The Raspberry Pi’s latest AI HAT+ 2 expansion is a significant boost for the Raspberry Pi 5, featuring 8 GB of on-board RAM and the Hailo-10H neural network accelerator designed specifically for AI applications. This makes it a powerful tool for those interested in running local AI computing tasks.

Offering up to 40 TOPS (INT4) of inference performance, the AI HAT+ 2 is equipped to handle large language models (LLMs), vision language models (VLMs), and various other generative AI functions with ease. Despite its impressive specifications on paper, the new AI HAT+ 2 delivers computer vision capabilities comparable to its predecessor at 26 TOPS (INT4).

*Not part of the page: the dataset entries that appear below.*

-- ==== Sys2Proof/Machine/Wick.lean ====
section
/-! DEFINITION. Wick: WQPOST, WQRECV, WKVAPP and WCOMB (R262-R275), the scan of a bank and the triples of banks and stacks
(R266, R267, R269, R270). -/

namespace Sys2Proof.Machine

/-! ## Run records (R260, R261) -/

/-- A KV run record (R260 Table 1). -/
structure RunRec where
  btab : Word
  nblk : Nat
  d : Nat
  rowt : BitVec 5
  deriving DecidableEq, Repr

/-- A run record from its bytes. -/
def RunRec.of (r : List Byte) : RunRec where
  btab := BitVec.ofNat 64 (field r 0 8)
  nblk := field r 8 4
  d := field r 12 2
  rowt := BitVec.ofNat 5 (field r 14 1)

/-- Bytes of a record are all 0. -/
def allZero (r : List Byte) (o n : Nat) : Bool := ((r.drop o).take n).all (· == 0)

/-- A run record is valid (R260). -/
def runOk (b : List Byte) : Bool :=
  let r := RunRec.of b
  r.btab.toNat % 8 == 0 && decide (1 ≤ r.nblk) && decide (r.nblk ≤ 16384) && r.d % 16 == 0 && decide (16 ≤ r.d)
    && decide (r.d ≤ 256) && [0x0B, 0x0C, 0x0D].contains (field b 14 1) && allZero b 15 1 && allZero b 0x18 40

/-- The type of a run's rows. -/
def rowType (t : BitVec 5) : VType := if t = 0x0B then .bf16 else if t = 0x0C then .e4m3 else .e5m2

/-- The bytes of a row's element. -/
def rowBytes (t : BitVec 5) : Nat := if t = 0x0B then 2 else 1

/-- The pair stride PS (R261). -/
def pairBytes (d : Nat) (t : BitVec 5) : Nat := 32 * ceilDiv (2 * d * rowBytes t + if rowBytes t = 1 then 2 else 0) 32

/-! ## Traps (R263, R275) -/

/-- WICK with a subcode (R275 Table 5). -/
def wickStop (sub : Nat) (tval : Word) : Stop := .plain .wick sub tval

/-- The grant holds an FP32 accumulator of VL elements (R263). -/
def Vlc.wickFits (v : Vlc) : Bool := decide (4 * v.vl ≤ 8 * maxLength (v.mode == .spread) v.lc v.rows 3)

/-- A run record read and checked (R264, R271). -/
def State.readRun (s : State) (a : Word) : Except Stop (RunRec × State) :=
  if a.toNat % 64 ≠ 0 then .error (.plain .align 0 (untag a))
  else do
    let (b, s1) ← s.capture s.party a 8
    if runOk b then .ok (RunRec.of b, s1) else .error (wickStop 1 a)

/-- The page of a block is a wick page that R259 allows, as far as this package holds its region. -/
def State.wickPage (s : State) (e : TlbEntry) (pa : Nat) : Bool :=
  e.bit 10 && e.size == 21 && e.gr == 1 && !e.bit 11 && !e.bit 12 && (epOf pa != s.endpoint || (s.region pa).wick)

/-- What a walk meets, where a watch pair matches too: WATCH comes before MEMERR and FABRIC (R302). -/
def watchFirst (hit : Bool) (a : Word) : Stop → Stop
  | .trap .memerr sub t r => if hit then .plain .watch 0 a else .trap .memerr sub t r
  | .trap .fabric sub t r => if hit then .plain .watch 0 a else .trap .fabric sub t r
  | e => e

/-- The region of a block at another endpoint, as that endpoint's controller checks it (R259): one outside a wick row group raises
PAGEATTR. A block that is only named is not reached. -/
def State.wickFar (s : State) (q : Req) (r : Ref) : Except Stop Unit :=
  if epOf r.pa = s.endpoint then .ok ()
  else match s.probed s.party q r with
  | .error (.trap .prot _ _ _) => .error (wickStop 6 q.va)
  | .error (.trap .fabric sub t f) => if q.kind = .store then .error (.trap .fabric sub t f) else .ok ()
  | x => x

/-- The checks of `n` bytes at `a` in the block at `block` (R264, R271): PAGE and PROT, then PAGEATTR, then WATCH for an access
the VLC makes itself. -/
def State.wickRef (s : State) (q : Req) (block : Word) : Except Stop Ref :=
  let p := s.party
  if tagKey q.va = 0 ∧ !canonical q.va then .error (pageStop q 3 q.va)
  else
    let a := untag q.va
    let hit := decide (q.kind = .store) && s.watched p q.kind a.toNat q.n
    match s.translate p q a with
    | .error e => .error (watchFirst hit a e)
    | .ok (e, walk) =>
      let pa := e.phys a
      if windowOf pa ≠ 0 then .error (.prot 6 a)
      else if !e.permits p q.kind then .error (.prot 1 a)
      else if block.toNat % 65536 ≠ 0 ∨ !s.wickPage e pa then .error (wickStop 6 q.va)
      else
        let r : Ref := { e := e, a := a, va := q.va, pa := pa, walk := walk }
        match s.wickFar q r with
        | .error e => .error (watchFirst hit a e)
        | .ok () =>
          if hit then .error (.plain .watch 0 a)
          else match s.leafReady p q e a with
          | .error e => .error e
          | .ok () => .ok r

/-! ## The values of triples (R266, R269) -/

/-- The format of scores and accumulators. -/
def wickFmt : Fmt := VType.f32.fmt

/-- A value rounded once to FP32, to nearest even; a NaN is the canonical one (R263). -/
def rneVal (x : FpVal) : Nat :=
  match x with
  | .nan _ => wickFmt.nan
  | .inf a => wickFmt.inf a
  | .num d => (wickFmt.roundDy .rne false false d).bits

/-- The exact sum of two values; opposite infinities and NaNs give a NaN. -/
def sumVal (x y : FpVal) : FpVal :=
  match x, y with
  | .nan a, _ => .nan a
  | .inf _, .nan b => .nan b
  | .num _, .nan b => .nan b
  | .inf a, .inf b => if a == b then .inf a else .nan false
  | .inf a, .num _ => .inf a
  | .num _, .inf b => .inf b
  | .num a, .num b => .num (Dy.add .rne a b)

/-- A value scaled by an E8M0 byte (R122, R261). -/
def scaleVal (e : Nat) (x : FpVal) : FpVal :=
  if e = 255 then .nan false
  else match x with
  | .nan a => .nan a
  | .inf a => .inf a
  | .num d => .num { d with e := d.e + (e : Int) - 127 }

/-- rne(x + y) of FP32 encodings. -/
def wickAdd (x y : Nat) : Nat := rneVal (sumVal (wickFmt.val x) (wickFmt.val y))

/-- rne(x - y) of FP32 encodings. -/
def wickSub (x y : Nat) : Nat := rneVal (sumVal (wickFmt.val x) (wickFmt.val y).negate)

/-- rne(x·a + y·b) of FP32 encodings, both products and the sum exact. -/
def wickMix (x a y b : Nat) : Nat :=
  rneVal (sumVal (mulVal (wickFmt.val x) (wickFmt.val a)) (mulVal (wickFmt.val y) (wickFmt.val b)))

/-- An FP32 encoding is a NaN. -/
def isNanF32 (x : Nat) : Bool := (wickFmt.val x).isNan

/-- An FP32 encoding is finite. -/
def isFinF32 (x : Nat) : Bool :=
  match wickFmt.val x with
  | .num _ => true
  | .nan _ => false
  | .inf _ => false

/-- The greater of two FP32 encodings. -/
def maxF32 (x y : Nat) : Nat := (fpMinMax wickFmt true false x y).bits

/-- A number as 32 bits. -/
def bits32 (x : Nat) : BitVec 32 := BitVec.ofNat 32 x

/-- Bits of a triple's status word (R268 Table 3). -/
def stEmpty (w : Word) : Bool := w.getLsbD 62

/-- POISON. -/
def stPoison (w : Word) : Bool := w.getLsbD 61

/-- NAN. -/
def stNan (w : Word) : Bool := w.getLsbD 60

/-- The status word of a combination (R269). -/
def mixStatus (st1 st2 : Word) (nan : Bool) : Word :=
  let place := if stPoison st1 then st1 else st2
  flagAt (stEmpty st1 && stEmpty st2) 62 ||| flagAt (stPoison st1 || stPoison st2) 61 ||| flagAt nan 60
    ||| fieldAt (bitsOf st1.toNat 59 56) 56 ||| fieldAt (bitsOf place.toNat 55 30) 30
    ||| fieldAt ((bitsOf st1.toNat 20 0 + bitsOf st2.toNat 20 0) % 2 ^ 21) 0

/-- Any of the four scalars or flags makes a combination a NaN (R269). -/
def mixNan (m1 l1 m2 l2 : Nat) (st1 st2 : Word) : Bool := stNan st1 || stNan st2 || [m1, l1, m2, l2].any isNanF32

The device connects to the Raspberry Pi via the GPIO connector and utilizes the PCIe interface for communication. Active cooling is recommended due to the high thermal output. It’s compatible with the Raspberry Pi OS and supports tools such as ‘rpicam-apps’ for seamless AI hardware integration.

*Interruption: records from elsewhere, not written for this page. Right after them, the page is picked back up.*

/-! ## The wave (R368-R370) -/

/-- What the wave does to a VLC of its job (R370). At a boundary it freezes, or inside the convoy that runs next where `cut` names an
element; blocked, it freezes where it waits; inside an instruction or a trap entry that has begun, it goes on to a stopping point. -/
def Vlc.caught (v : Vlc) (cut : Option Nat) : Vlc :=
  if v.frozen then { v with stepOnce := false }
  else match v.status with
  | .runnable =>
    match cut with
    | some e => { v with freezing := true, cut := some e, stepOnce := false }
    | none => { v with frozen := true, stepOnce := false }
  | .blocked _ => if v.awaited = [] then { v with frozen := true, stepOnce := false } else { v with freezing := true, stepOnce := false }
  | .draining _ =>
    if v.untouched then { v with frozen := true, status := .runnable, stepOnce := false } else { v with freezing := true, stepOnce := false }
  | .again _ | .entering _ => { v with freezing := true, stepOnce := false }
  | .absent | .stopped | .released _ | .placeable _ _ | .held => { v with frozen := true, stepOnce := false }

/-- The element that a wave's cuts give a VLC. -/
def Vlc.cutOf (v : Vlc) (cuts : List (Nat × Nat × Nat)) : Option Nat :=
  (cuts.find? fun x => x.1 == v.core && x.2.1 == v.slot).map (·.2.2)

/-- A cause of this package's that the job's freeze does not know yet. -/
def State.newCause (s : State) (key : Nat) (c : Cause) : Bool :=
  c.ep == s.endpoint && !(s.job key).any fun j => j.st != .running && j.st != .stepping && j.causes.any fun x => x.ep == s.endpoint

/-- The wave reaches this endpoint (R369): the job's VLCs stop, its cause is recorded, and the package's own record goes to the
other endpoints. -/
def State.waveArrives (s : State) (key : Nat) (c : Cause) (cuts : List (Nat × Nat × Nat)) : State :=
  let s0 := if s.newCause key c ∧ key < 65536 then s.send (.cause key c) else s
  let s1 := match s0.job key with
    | none => { s0 with jobs := s0.jobs ++ [Job.fresh key] }
    | some j => if j.st = JobState.running then s0.setJob key fun (x : Job) => { Job.fresh key with held := x.held } else s0
  let s2 := (s1.setJob key (·.note s1.endpoint c)).endStep key .freezing
  let s3 := s2.setJob key fun (j : Job) => { j with st := if j.st = JobState.frozen then JobState.frozen else JobState.freezing }
  let s4 := s3.mapVlcs fun v => if s3.inJob key v then v.caught (v.cutOf cuts) else v
  (s4.updateCauses key).due (.frozenReport key (decide (65536 ≤ key)))

/-- A cause record of a message. -/
def causeFrom (time : Word) (ep die cls rank : Nat) (pc detail : Word) : Cause :=
  { time := time, ep := ep, die := die, cls := cls, rank := rank, pc := pc, detail := detail }

/-- The wave of a job reaches this endpoint. -/
def execSnuffWaveArrival (wave : Wave) (time : BitVec 64) (ep die cls rank : Nat) (pc detail : BitVec 64) (s : State) : Out :=
  .next (s.waveArrives wave.job (causeFrom time ep die cls rank pc detail) wave.cuts)

/-- A cause record of another package arrives (R371). -/
def execCauseRecord (job : Nat) (time : BitVec 64) (ep die cls rank : Nat) (pc detail : BitVec 64) (s : State) : Out :=
  let s1 := s.setJob job (·.note s.endpoint (causeFrom time ep die cls rank pc detail))
  .next (s1.updateCauses job)

/-- An engine step of the job waits for another endpoint: one of a command or a transfer, or the writing of its cause blocks. -/
def State.jobWaits (s : State) (key owner : Nat) : Bool :=
  owner == causeOwner key
    || (s.commands.any fun c => handleOwner c.handle == owner && s.jobOf c.ctx == key)
    || s.transfers.any fun t => handleOwner t.handle == owner && s.jobOf t.ctx == key

/-- Everything the job injected is answered and applied, and every VLC of it has stopped (R370). -/
def State.absorbed (s : State) (key : Nat) : Bool :=
  (s.vlcs.all fun v => !s.inJob key v || (v.frozen && v.awaited == [] && v.stores == []))
    && (s.engineWaits.all fun x => !s.jobWaits key x.2.1)
    && s.orphans.all fun x => (s.launch x.2.1).all fun l => s.jobOf l.ctx != key

/-- The endpoint reports frozen once its responses are absorbed and its cause blocks written; `peers` says that every other
endpoint of the job has reported (R370). -/
def execFrozenReport (job : Nat) (peers : Bool) (s : State) : Out :=
  .next (match s.job job with
    | none => s
    | some j =>
      if j.st ≠ .freezing ∨ !s.absorbed job then s
      else
        let s1 := s.forgetAnswers (causeOwner job)
        if peers then s1.setJob job fun x => { x with st := .frozen } else s1)

/-! ## The release (R373) -/

/-- The issuing VLC goes on at the release: a pending trap entry is taken, and an instruction it waits in executes again. -/
def State.thaw (s : State) : State :=
  let s1 := s.setV fun v => { v with frozen := false, freezing := false, stepOnce := false }
  if !s.v.frozen then s1
  else match s1.v.pending with
  | some t => (s1.setV fun v => { v with pending := none }).enterTrap t
  | none =>
    match s1.v.status with
    | .blocked _ => s1.setV fun v => { v with status := .runnable }
    | _ => s1

/-- The VLCs of a job, by core and slot. -/
def State.placesIn (s : State) (key : Nat) : List (Nat × Nat) :=
  (s.vlcs.filter fun v => s.inJob key v && v.status.resident).map fun v => (v.core, v.slot)

/-- A job's release in this package: its VLCs, engines and transfers go on. -/
def State.releaseJob (s : State) (key : Nat) : State :=
  let held := ((s.job key).map (·.held)).getD []
  let s1 := (s.endStep key .frozen).setJob key fun j => { j with st := .running, held := [] }
  let s2 := (s1.placesIn key).foldl (fun s w =>
    match s.bring (·.isAt w.1 w.2) with
    | none => s
    | some s1 => s1.thaw) s1
  let s3 := s2.mapVlcs fun v => if s2.inJob key v ∧ !v.status.resident then { v with frozen := false } else v
  ({ s3 with events := s3.events ++ held }).dueDispatch

/-- The job is frozen at every endpoint. -/
def State.isFrozen (s : State) (key : Nat) : Bool := (s.job key).any fun j => j.st == .frozen

/-- The resume reaches this endpoint (R373): it sets the release tick; after that tick it releases at once and sets LATE. -/
def execSnuffResumeArrival (job : Nat) (tick : BitVec 64) (s : State) : Out :=
  .next (match s.job job with
    | none => s
    | some j =>
      if j.st = .running then s
      else
        let s1 := (s.setJob job fun x => { x with release := tick }).updateCauses job
        if tick.ult s.beacon then ({ s1 with sn := { s1.sn with late := true } }).releaseJob job else s1)

/-- The Beacon reads the release tick (R373). -/
def execSnuffReleaseTick (job : Nat) (s : State) : Out :=
  .next (match s.job job with
    | none => s
    | some j => if j.st = .running ∨ j.release = 0 then s else (s.beaconTo j.release).releaseJob job)

/-! ## Commands (R372, R373) -/

/-- A command refused. -/
def State.snErr (s : State) : State := { s with sn := { s.sn with err := true } }

/-- The job of the last command noted. -/
def State.snJob (s : State) (job : Nat) : State := { s with sn := { s.sn with job := BitVec.ofNat 16 job } }

/-- A command that needs a frozen job of a JOBID that names one. -/
def State.onFrozen (s : State) (job : Nat) (k : State → State) : State :=
  let s1 := s.snJob job
  if job = 0 ∨ 65536 ≤ job ∨ !s1.isFrozen job then s1.snErr else k s1

/-- FREEZE. -/
def State.freeze (s : State) (job : Nat) : State :=
  let s1 := s.snJob job
  if job = 0 ∨ 65536 ≤ job then s1.snErr
  else if (s1.job job).any fun j => j.st != .running then s1
  else s1.startWave job (causeFrom s1.beacon s1.endpoint 0 0x21 0xFFFFFFFF 0 0)

/-- RESUME. -/
def State.resume (s : State) (job : Nat) : State :=
  s.onFrozen job fun s =>
    if s.sn.arg.toNat < s.beacon.toNat + 10000 then s.snErr
    else (s.send (.resume job s.sn.arg)).due (.snuffResumeArrival job s.sn.arg)

/-- A command about one VLC (R372): its operation, job, argument and address, and the endpoint and request that it came with, where
another package sent it. -/
structure Debug where
  op : Nat
  job : Nat
  arg : Word
  addr : Word
  ask : Option (Nat × Nat)
  deriving DecidableEq, Repr

/-- The endpoint that an argument names. -/
def argEp (arg : Word) : Nat := bitsOf arg.toNat 28 16

/-- The core that ARG names. -/
def Debug.core (c : Debug) : Nat := 128 * bitsOf c.arg.toNat 15 13 + bitsOf c.arg.toNat 12 6

/-- The slot that ARG names. -/
def Debug.slot (c : Debug) : Nat := bitsOf c.arg.toNat 5 4

/-- The step in which a command goes on. -/
def State.debugStep (s : State) (c : Debug) : Instr :=
  let from_ := c.ask.getD (s.endpoint, 0)
  .remoteRequest from_.1 from_.2 (s.endpoint * 2 ^ 43) none (.debug c.op c.job c.arg c.addr)

/-- A command ended: refused, it sets ERR where it was written. -/
def State.debugEnd (s : State) (c : Debug) (ok : Bool) : State :=
  match c.ask with
  | none => if ok then s else s.snErr
  | some (ep, id) => s.send (.response ep id (if ok then .data 0 else .prot 0))

/-- STEP of the issuing VLC: its pending trap entry, or one convoy or solo instruction; what it waits in executes again. -/
def State.stepVlc (s : State) (c : Debug) : State :=
  let go := (s.setV fun v => { v with frozen := false, stepOnce := true, pending := none, status := .runnable }).setJob c.job fun j =>
    { j with st := .stepping, asker := c.ask }
  match s.v.pending, s.v.status with
  | some t, _ => (go.enterTrap t).refreeze
  | none, .runnable => go
  | none, .blocked _ => go
  | none, _ => s.debugEnd c false

/-- SNADDR, where it is a multiple of 4096. -/
def Debug.area (c : Debug) : Option Word := if c.addr.toNat % 4096 = 0 then some c.addr else none

/-- s0 to s31 of the VLC as 32 words. -/
def Vlc.sregNat (v : Vlc) : Nat := wordsNat ((0 : Word) :: v.sregs.toList.drop 1)

/-- DUMP of the issuing VLC. -/
def State.dump (s : State) (c : Debug) : State :=
  match c.area with
  | none => s.debugEnd c false
  | some b =>
    let me := s.v.areaOwner
    match s.saveArea s.v.areaParty false s.v.sregNat b with
    | (s1, none) => (s1.forgetAnswers me).debugEnd c true
    | (_, some (.remote key ep pa op)) => s.engWait (s.debugStep c) me key ep pa op
    | (s1, some (.trap _ _ _ _)) | (s1, some .drain) | (s1, some .cut) => (s1.forgetAnswers me).debugEnd c false

/-- An area read whole under R319 with STRIP checks. -/
def State.readStrip (s : State) (p : Party) (b : Word) : Except Stop (Area × State) := do
  let (h, s1) ← s.readHeader p b
  let h1 := { h with header := h.header ||| 2 ^ 49 }
  if h1.bad s.v then .error (.prot 0 (untag b)) else s1.readArea p b h1

/-- What LOAD restores: the area, s1 to s31, and no pending trap entry where the loaded TCAUSE names no class. -/
def State.loadArea (s : State) (a : Area) : State :=
  (s.applyArea a (a.vt.getD .f64)).setV fun v =>
    { v with
      sregs := Vector.ofFn fun k : Fin 32 => if k.val = 0 then 0 else BitVec.ofNat 64 (wordAt a.sregs k.val)
      pending := if a.spr 16 % 32 = 0 then none else v.pending }

/-- LOAD of the issuing VLC. -/
def State.loadVlc (s : State) (c : Debug) : State :=
  match c.area with
  | none => s.debugEnd c false
  | some b =>
    let me := s.v.areaOwner
    match s.readStrip s.v.areaParty b with
    | .ok (a, s1) => ((s1.forgetAnswers me).loadArea a).debugEnd c true
    | .error (.remote key ep pa op) => s.engWait (s.debugStep c) me key ep pa op
    | .error (.trap _ _ _ _) | .error .drain | .error .cut => (s.forgetAnswers me).debugEnd c false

In testing, the AI HAT+ 2 performed optimally using Docker and the hailo-ollama server with the Qwen2 model, demonstrating efficient operation on the Raspberry Pi platform.

Although the 8 GB RAM is listed as a notable feature, it may not be sufficient for memory-intensive AI applications, especially compared to larger, cloud-based solutions managed by industry giants. However, for edge computing applications requiring local processing, the AI HAT+ 2 provides a balanced solution.

Ultimately, for developers needing superior LLM performance without cloud reliance, the AI HAT+ 2 offers a compelling option—despite the availability of alternative hardware setups with higher memory capacities.